Sunday, 6 November 2016

Dave Brewer Challenge - Tuning Fork Layouts

In my post about EXPO-NG last week I missed out a substantial section of the exhibition, the Dave Brewer Challenge layouts. Some years the challenge attracts a handful of entries, this was clearly a more popular year as there were 18 entries that made it to the show. The brief was a "tuning fork" layout - that is, a single point - with a size restriction of course, and yet there was a great variation in the layouts, and the range of imaginative settings. Some had finescale standards or obscure gauges, some had working features, some had stunning scenery, some characterful dereliction, some good presentation. Undoubtedly the standards were high, and judging must have been tough...


The winner was Creag Dhubh Summit in 009 by Ted Polet. As well as meeting the challenge, this serves as an extension to Ted's well-known Craigcorrie & Dunalistair layout based in Scotland, the layout represents the terminus of the branch to the summit of Creag Dhubh. You might detect that it is heavily inspired by the Snowdon and Isle of Man mountain railways, and the combination of a convincing premise and superb scenery make it a worthy winner.

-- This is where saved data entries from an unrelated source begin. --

/-! Bring-up (chapter 18) -/

/-- R509–R518: the ROM's choice of a slot, the recovery path, the stages of an island boot, RESTART and CONFIRM, and
chip initialization up to the host port. -/
def Obligations.TheIslandBootsAndTheChipInitializes : Prop :=
  (∀ (base : Nat) (p : PairRec) (slots : Tbl Slot) (ok : Nat → Bool), let c := chooseSlot base p slots ok
    (p.trial ≠ 0xFF → p.tried = false → c.pair = { p with tried := true } ∧ c.writes = 1 ∧
      (ok p.trial = true → c.pick = some p.trial ∧ c.trial = true ∧ c.slots = slots)) ∧
    (p.trial ≠ 0xFF → p.tried = true → c.pair = { p with trial := 0xFF } ∧ c.writes = 1 ∧ c.trial = false ∧
      (p.active ≠ 0xFF → ok p.active = true → c.pick = some p.active ∧
        (Tbl.get {} c.slots (base + p.trial)).st = .rejected)) ∧
    (p.trial = 0xFF → c.pair = p ∧ c.writes = 0 ∧ c.trial = false ∧
      (p.active ≠ 0xFF → ok p.active = true → c.pick = some p.active ∧ c.slots = slots) ∧
      (∀ a, a < 2 → p.active = a → ok a = false → ok (1 - a) = true → c.pick = some (1 - a)) ∧
      (∀ a, a < 2 → p.active = a → ok a = false → ok (1 - a) = false → c.pick = none))) ∧
  (∀ (s : State) (sigs : Nat),
    (standby s = false ∨ s.pwr.islandUp = true ∨ s.pwr.restarting = true ∨ s.pwr.vstby ≠ .qualified ∨
      s.pwr.straps.test = true → Sys2Proof.Machine.exec (.islandBoot sigs) s = .next (settle s)) ∧
    (standby s = true → s.pwr.islandUp = false → s.pwr.restarting = false → s.pwr.vstby = .qualified →
      s.pwr.straps.test = false →
      let f := islandFresh s
      let c := chooseSlot 0 f.boot.fw f.boot.slots (fun k => verifies f 0 (slotAt f.boot k).bytes (bitOf sigs k) false)
      let t := updBoot (fun b => { b with fw := c.pair, slots := c.slots, count := f.boot.count + c.writes }) f
      (s.pwr.straps.recovery = true →
        Sys2Proof.Machine.exec (.islandBoot sigs) s = .next (settle (recoveryStarts 1 f))) ∧
      (s.pwr.straps.recovery = false → c.pick = none →
        Sys2Proof.Machine.exec (.islandBoot sigs) s = .next (settle (recoveryStarts 2 t))) ∧
      (∀ k, s.pwr.straps.recovery = false → c.pick = some k →
        Sys2Proof.Machine.exec (.islandBoot sigs) s = .next (settle (firmwareStarts k c.trial t))))) ∧
  (∀ (s : State) (path : Nat), let t := recoveryStarts path s
    t.boot = { s.boot with path, bootDts := s.dts } ∧ t.out = s.out ∧ t.regs = s.regs ∧ t.fbc = s.fbc ∧ t.tfu = s.tfu ∧
    t.pwr = { s.pwr with islandUp := true, restarting := false } ∧
    t.mgp = { s.mgp with phyReleased := s.mgp.phyReleased || s.pwr.okClk25 }) ∧
  (∀ (s : State) (k : Nat) (trial : Bool), let t := firmwareStarts k trial s
    t.boot.stage = 2 ∧ t.boot.fwSlot = k ∧ t.boot.fwTrial = trial ∧ t.boot.bootDts = s.dts ∧
    t.boot.fwMajor = getLe (slotAt s.boot k).bytes 12 1 ∧ t.pwr.islandUp = true ∧ t.pwr.restarting = false ∧
    t.tmg.role = b2n s.pwr.straps.lead ∧ t.regs = s.regs ∧ t.mem = s.mem ∧
    (s.pwr.st = .off ∨ s.pwr.st = .lockedOut → t.out = s.out ++ [.operation 0 false, .operation 1 false,
      .operation 2 false, .operation 3 false, .operation 4 false, .operation 5 false, .operation 6 false]) ∧
    (s.pwr.st ≠ .off → s.pwr.st ≠ .lockedOut → t.out = s.out)) ∧
  (∀ (s : State) (cons : Cons) (sigs : Nat) (reads : List (Nat × List (Option (List Byte)))),
    let at_ := fun (n : Nat) (t : State) => ({ t with boot := { t.boot with stage := n } } : State)
    (islandRuns s = false ∨ s.boot.stage < 2 ∨ 8 ≤ s.boot.stage →
      Sys2Proof.Machine.exec (.bootStage cons sigs reads) s = .next (settle s)) ∧
    (islandRuns s = true →
      (s.boot.stage = 2 → Sys2Proof.Machine.exec (.bootStage cons sigs reads) s =
        .next (settle (at_ 3 (stageConfig sigs s)))) ∧
      (s.boot.stage = 3 → Sys2Proof.Machine.exec (.bootStage cons sigs reads) s =
        .next (settle (at_ 4 (stageRestore s)))) ∧
      (s.boot.stage = 4 → Sys2Proof.Machine.exec (.bootStage cons sigs reads) s =
        .next (settle (at_ 5 (stageServices cons s)))) ∧
      (s.boot.stage = 5 → Sys2Proof.Machine.exec (.bootStage cons sigs reads) s =
        .next (settle (at_ 6 (stageNetwork s)))) ∧
      (s.boot.stage = 6 → s.tmg.settled = true → Sys2Proof.Machine.exec (.bootStage cons sigs reads) s =
        .next (settle (at_ 7 (stageTray reads s)))) ∧
      (s.boot.stage = 6 → s.tmg.settled = false →
        Sys2Proof.Machine.exec (.bootStage cons sigs reads) s = .next (settle s)) ∧
      (s.boot.stage = 7 → Sys2Proof.Machine.exec (.bootStage cons sigs reads) s = .next (settle (at_ 8 s))))) ∧
  (∀ s : State, s.boot.noConfig = true →
    stageServices {} s = updBoot (fun b => { b with pcieIds := [] }) s ∧
    stageNetwork s = queueEvent 0 0x0A00 (leBytes 8 s.mgp.floor ++ leBytes 1 s.boot.fwMajor ++ leBytes 1 s.boot.fwMinor)
      (releasePhy (updBoot (fun b => { b with net := [1, 1] ++ zeros 14 }) s))) ∧
  (∀ s : State, s.err.restored = true → restoreLog s = s) ∧
  (∀ s : State, let t := restoreLog s
    s.err.restored = false → s.err.log = [] → t.err.restored = true ∧ t.err.nextSeq = s.err.reserve ∧
      t.err.reserve = s.err.reserve + 1048576) ∧
  (∀ (s : State) (r : Requester) (d : RegDef),
    (writesPlain s r 0x2C00C08 0x2C00C08 d 1 → Sys2Proof.Machine.exec (.restart r) s =
      .next (settle (islandDown false (written s 0x2C00C08 d 1)))) ∧
    (∀ raise, writesPlain s r 0x2C00C08 0x2C00C08 d (2 + b2n raise * 4) →
      let t := written s 0x2C00C08 d (2 + b2n raise * 4)
      (islandRuns t = true →
        Sys2Proof.Machine.exec (.confirm r raise) s = .next (settle (confirm raise t))) ∧
      (islandRuns t = false → Sys2Proof.Machine.exec (.confirm r raise) s = .next (settle t)))) ∧
  (∀ (s : State) (raise : Bool),
    (s.boot.fwTrial = false → s.boot.cfgTrial = false → confirm raise s = s) ∧
    (s.boot.fwTrial = true → s.boot.cfgTrial = false →
      let hdr := slice (slotAt s.boot s.boot.fwSlot).bytes 0 256
      let b := (confirm raise s).boot
      b.fw = { active := s.boot.fwSlot, trial := 0xFF, tried := false } ∧ b.fwTrial = false ∧ b.cfg = s.boot.cfg ∧
      b.count = s.boot.count + 1 ∧ b.svn = (if raise then max s.boot.svn (getLe hdr 16 4) else s.boot.svn) ∧
      b.key0Revoked = (s.boot.key0Revoked || bitOf (getLe hdr 7 1) 0) ∧
      (slotAt b s.boot.fwSlot).st = .active)) ∧
  (∀ s : State, let t := islandDown false s
    (romRuns s = false → t = s) ∧
    (romRuns s = true → t.pwr.islandUp = false ∧ t.pwr.restarting = true ∧ t.boot.stage = 1 ∧ t.mem.cells = s.mem.cells ∧
      t.fbc = s.fbc ∧ t.tfu = s.tfu ∧ t.pwr.st = s.pwr.st ∧ t.pwr.rails = s.pwr.rails ∧
      (initRuns s = false → t.err = s.err ∧ t.out = s.out))) ∧
  (∀ s : State, let run := fclkRuns s = true ∧ islandRuns s = true
    (∀ ok, s.pwr.init ≠ .started ∨ ¬run → Sys2Proof.Machine.exec (.chipInit ok) s = .next (settle s)) ∧
    (s.pwr.init = .started → run → (∃ t, Sys2Proof.Machine.exec (.chipInit true) s = .next (settle t) ∧
        t.pwr.init = .keys ∧ t.mem.rngOk = true ∧ (ownerAt t 0).key = some s.mem.nextKey ∧
        (ownerAt t 0).keyGen = ((ownerAt s 0).keyGen + 1) % 1024 ∧ t.mem.nextKey = s.mem.nextKey + 1 ∧
        t.mem.cells = s.mem.cells) ∧
      Sys2Proof.Machine.exec (.chipInit false) s = .next (settle
        (logErr { cls := 18, cause := 1, sev := sevFatal, source := 2 }
          { s with pwr := { s.pwr with init := .failed } }))) ∧
    (∀ mask, s.pwr.init ≠ .keys ∨ ¬run → Sys2Proof.Machine.exec (.hbmTrained mask) s = .next (settle s)) ∧
    (∀ mask, s.pwr.init = .keys → run → mask % 256 = 255 → ∃ t,
      Sys2Proof.Machine.exec (.hbmTrained mask) s = .next (settle t) ∧ t.pwr.init = .memory ∧ t.mem.cells = [] ∧
        t.mem.poison = [] ∧ t.mem.leases = [] ∧ (ownerAt t 0).st = .active ∧ t.mov.hbmTrained = 255 ∧
        t.mov.hbmFailed = 0) ∧
    (∀ mask, s.pwr.init = .keys → run → mask % 256 ≠ 255 → ∃ t,
      Sys2Proof.Machine.exec (.hbmTrained mask) s = .next (settle t) ∧ t.pwr.init = .failed ∧
        t.mov.hbmTrained = mask % 256 ∧ t.mov.hbmFailed = 255 - mask % 256 ∧ t.mem.cells = s.mem.cells) ∧
    (s.pwr.init = .memory → chipReady s = true → Sys2Proof.Machine.exec .hostPortReady s =
      .next (settle { s with pwr := { s.pwr with init := .ready } })) ∧
    (s.pwr.init ≠ .memory ∨ chipReady s = false → Sys2Proof.Machine.exec .hostPortReady s = .next (settle s)))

This shot shows Creag Dhubh Summit linked to the extension/link piece "the ridge" that links the challenge entry board to the rest of the layout; these two sections sit over a fiddle yard on Ted's home layout.


Runner-up was The Scrapman Cometh, an O14 model by Pete Wilson. Capturing the dereliction of the end of the working slate quarries in North Wales, it featured a working stub point for double-flanged wheels - clever, as well as characterful.


One of my favourites was Beta Cables, this model based on a real factory with a 3' 6" gauge line was modelled in 4mm scale, with 14mm gauge, by Stuart Brewer. So a technical challenge, with prototypically unusual locos and stock, well executed and smartly presented too.


Lost River Logging Railroad in HOe by Peter Smith depicted a US logging scene, with a well detailed sawmill and even logging line track with round-log sleepers.


For more originality and technical difficulty, look at Rantners Wharf in 009 by Roy Jamson. It featured a working swing bridge with interlaced / gauntlet track through the elongated point.


While Letter to Goathorn (in 7mm scale, 26.25mm gauge) by Peter Hollins had real water!


Weston Zoyland in 009 by Toby Hollins-Jones was based on the preserved pumping station. I've never visited but the layout perfectly captured the scene from the photos I've seen. with suitable exhibits - even steam from the chimney of the stationary engine. An impressive model, and as I understand, built by a teenager.

I've not space here to show all 18 so I must stop there, but you can see them all here. I'm sure you'll agree that once again the EXPO challenge has successfully demonstrated the broad nature of narrow gauge, and a high standard of modelling.